-- ==== Sys2Proof/Laws/RegisterAccess.lean ====
section
/-! SUPPORT. What the two frames can do (rules R53, R54, R91, R92), said once: with the environment's answers given, the
state after the frame; without them, the frame hangs. -/

namespace Sys2Proof.Machine

open Sys2Proof.Safety

/-- The direction bit of `device|write` is 0 for a device address (rules R51, R52). -/
theorem directionRead_addrWrite {d : Byte} (h : isDeviceAddr d = true) : directionRead (addrWrite d) = false := by
  simpa [directionRead, addrWrite, isDeviceAddr] using h

/-- The direction bit of `device|read` is 1 (rules R51, R52). -/
@[simp] theorem directionRead_addrRead (d : Byte) : directionRead (addrRead d) = true := by
  simp [directionRead, addrRead]

theorem phaseAfterSend_started (b : Byte) :
    phaseAfterSend .started b = if directionRead b then .rx else .tx := by simp [phaseAfterSend]
@[simp] theorem phaseAfterSend_tx (b : Byte) : phaseAfterSend .tx b = .tx := by simp [phaseAfterSend]

@[simp] theorem addrWrite_eq (d : Byte) : addrWrite d = d := by simp [addrWrite]

/-- The bits of `STATUS` after a frame: `ACK` is the last one, `OWNED` is 0, the others as before. -/
theorem status_after_read (v : BitVec 8) (a1 a2 a3 : Bool) :
    setOwned (setAck (setOwned (setAck (setAck (setOwned v true) a1) a2) true) a3) false
      = setOwned (setAck v a3) false := by
  apply status_ext <;> simp

theorem status_after_write (v : BitVec 8) (a1 a2 a3 : Bool) :
    setOwned (setAck (setAck (setAck (setOwned v true) a1) a2) a3) false = setOwned (setAck v a3) false := by
  apply status_ext <;> simp

/-- The state a read frame completes in (rules R54, R92). -/
def readFrameState (d r : Byte) (f : ReadReply) (e : Env) (s : State) : State :=
  { s with
    env := e
    trace := s.trace ++ readEvents d r f
    phase := .idle
    status := setOwned (setAck s.status f.a3) false
    rxdata := f.byte
    rxHeld := true
    ackHeld := true
    seq := s.seq.map fun q => { q with k := q.k + 7 } }

/-- The state a write frame completes in (rules R53, R91). -/
def writeFrameState (d r v : Byte) (f : WriteReply) (e : Env) (s : State) : State :=
  { s with
    env := e
    trace := s.trace ++ writeEvents d r v f
    phase := .idle
    status := setOwned (setAck s.status f.a3) false
    ackHeld := true
    seq := s.seq.map fun q => { q with k := q.k + 5 } }

/-- A read frame whose seven calls are answered completes, in exactly that state. -/
theorem readFrame_answered {s : State} {d r : Byte} {f : ReadReply} {e : Env} (hp : s.phase = .idle)
    (hd : isDeviceAddr d = true) (h : readAnswers s.cfg d r s.env = some (f, e)) :
    readFrame d r s = { state := readFrameState d r f e s, done := true } := by
  unfold readAnswers at h
  split at h
  · cases h
  rename_i e1 h1
  split at h
  · cases h
  rename_i a1 e2 h2
  split at h
  · cases h
  rename_i a2 e3 h3
  split at h
  · cases h
  rename_i e4 h4
  split at h
  · cases h
  rename_i a3 e5 h5
  split at h
  · cases h
  rename_i b e6 h6
  split at h
  · cases h
  rename_i e7 h7
  simp only [Option.some.injEq, Prod.mk.injEq] at h
  obtain ⟨rfl, rfl⟩ := h
  have hd' := directionRead_addrWrite hd
  rw [addrWrite_eq] at h2 hd'
  simp only [readFrame, phaseStart, h1, andThen_done, phaseSend, advance_env, advance_cfg, advance_phase, addrWrite_eq,
    h2, phaseAfterSend_started, hd', h3, phaseAfterSend_tx, h4, h5, directionRead_addrRead, phaseRecv, h6, phaseStop, h7,
    Bool.false_eq_true, if_false, if_true]
  simp only [advance, hp, if_true, Option.map_map, status_after_read, reduceCtorEq, if_false, List.append_assoc,
    List.cons_append, List.nil_append]
  simp [readFrameState, readEvents, addrRead, Function.comp_def]

/-- One read of a longer command, its frame answered (rule R93). -/
theorem readThen_answered {s : State} {d r : Byte} {f : ReadReply} {e : Env} {g : Byte → State → Ran}
    (hp : s.phase = .idle) (hd : isDeviceAddr d = true) (h : readAnswers s.cfg d r s.env = some (f, e)) :
    readThen d r s g = g f.byte (readFrameState d r f e s) := by
  unfold readThen
  rw [readFrame_answered hp hd h]
  rfl

/-- A read frame with an unanswered call hangs. -/
theorem readFrame_unanswered {s : State} {d r : Byte} (hp : s.phase = .idle) (hd : isDeviceAddr d = true)
    (h : readAnswers s.cfg d r s.env = none) : (readFrame d r s).done = false := by
  have hd' := directionRead_addrWrite hd
  unfold readAnswers at h
  rw [addrWrite_eq] at h hd'
  simp only [readFrame, addrWrite_eq]
  unfold phaseStart
  split at h
  · simp_all
  rename_i e1 h1
  simp only [h1, andThen_done]
  unfold phaseSend
  simp only [advance_env, advance_cfg, advance_phase]
  split at h
  · simp_all
  rename_i a1 e2 h2
  simp only [h2, andThen_done, advance_env, advance_cfg, advance_phase, phaseAfterSend_started, hd', Bool.false_eq_true,
    if_false]
  split at h
  · simp_all
  rename_i a2 e3 h3
  simp only [h3, andThen_done, advance_env, advance_cfg, advance_phase, phaseAfterSend_tx]
  split at h
  · simp_all
  rename_i e4 h4
  simp only [h4, andThen_done, advance_env, advance_cfg, advance_phase]
  split at h
  · simp_all
  rename_i a3 e5 h5
  simp only [h5, andThen_done, phaseRecv, advance_env]
  split at h
  · simp_all
  rename_i b e6 h6
  simp only [h6, andThen_done, phaseStop, advance_env]
  split at h
  · simp_all
  · cases h

/-- A write frame whose five calls are answered completes, in exactly that state. -/
theorem writeFrame_answered {s : State} {d r v : Byte} {f : WriteReply} {e : Env} (hp : s.phase = .idle)
    (hd : isDeviceAddr d = true) (h : writeAnswers s.cfg d r v s.env = some (f, e)) :
    writeFrame d r v s = { state := writeFrameState d r v f e s, done := true } := by
  unfold writeAnswers at h
  split at h
  · cases h
  rename_i e1 h1
  split at h
  · cases h
  rename_i a1 e2 h2
  split at h
  · cases h
  rename_i a2 e3 h3
  split at h
  · cases h
  rename_i a3 e4 h4
  split at h
  · cases h
  rename_i e5 h5
  simp only [Option.some.injEq, Prod.mk.injEq] at h
  obtain ⟨rfl, rfl⟩ := h
  have hd' := directionRead_addrWrite hd
  rw [addrWrite_eq] at h2 hd'
  simp only [writeFrame, phaseStart, h1, andThen_done, phaseSend, advance_env, advance_cfg, advance_phase, addrWrite_eq,
    h2, phaseAfterSend_started, hd', h3, phaseAfterSend_tx, h4, phaseStop, h5, Bool.false_eq_true, if_false]
  simp only [advance, hp, if_true, Option.map_map, status_after_write, List.append_assoc, List.cons_append,
    List.nil_append]
  simp [writeFrameState, writeEvents, Function.comp_def]

/-- A write frame with an unanswered call hangs. -/
theorem writeFrame_unanswered {s : State} {d r v : Byte} (hp : s.phase = .idle) (hd : isDeviceAddr d = true)
    (h : writeAnswers s.cfg d r v s.env = none) : (writeFrame d r v s).done = false := by
  have hd' := directionRead_addrWrite hd
  unfold writeAnswers at h
  rw [addrWrite_eq] at h hd'
  simp only [writeFrame, addrWrite_eq]
  unfold phaseStart
  split at h
  · simp_all
  rename_i e1 h1
  simp only [h1, andThen_done]
  unfold phaseSend
  simp only [advance_env, advance_cfg, advance_phase]
  split at h
  · simp_all
  rename_i a1 e2 h2
  simp only [h2, andThen_done, advance_env, advance_cfg, advance_phase, phaseAfterSend_started, hd', Bool.false_eq_true,
    if_false]
  split at h
  · simp_all
  rename_i a2 e3 h3
  simp only [h3, andThen_done, advance_env, advance_cfg, advance_phase, phaseAfterSend_tx]
  split at h
  · simp_all
  rename_i a3 e4 h4
  simp only [h4, andThen_done, phaseStop, advance_env]
  split at h
  · simp_all
  · cases h

end Sys2Proof.Machine
end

────────────────

Brief: The reply should hold only the lines from the top of the records through the line that has "1 (rules R51, R52). -/", each one exact.

Solution to this problem:
-- ==== Sys2Proof/Laws/RegisterAccess.lean ====
section
/-! SUPPORT. What the two frames can do (rules R53, R54, R91, R92), said once: with the environment's answers given, the
state after the frame; without them, the frame hangs. -/

namespace Sys2Proof.Machine

open Sys2Proof.Safety

/-- The direction bit of `device|write` is 0 for a device address (rules R51, R52). -/
theorem directionRead_addrWrite {d : Byte} (h : isDeviceAddr d = true) : directionRead (addrWrite d) = false := by
  simpa [directionRead, addrWrite, isDeviceAddr] using h

/-- The direction bit of `device|read` is 1 (rules R51, R52). -/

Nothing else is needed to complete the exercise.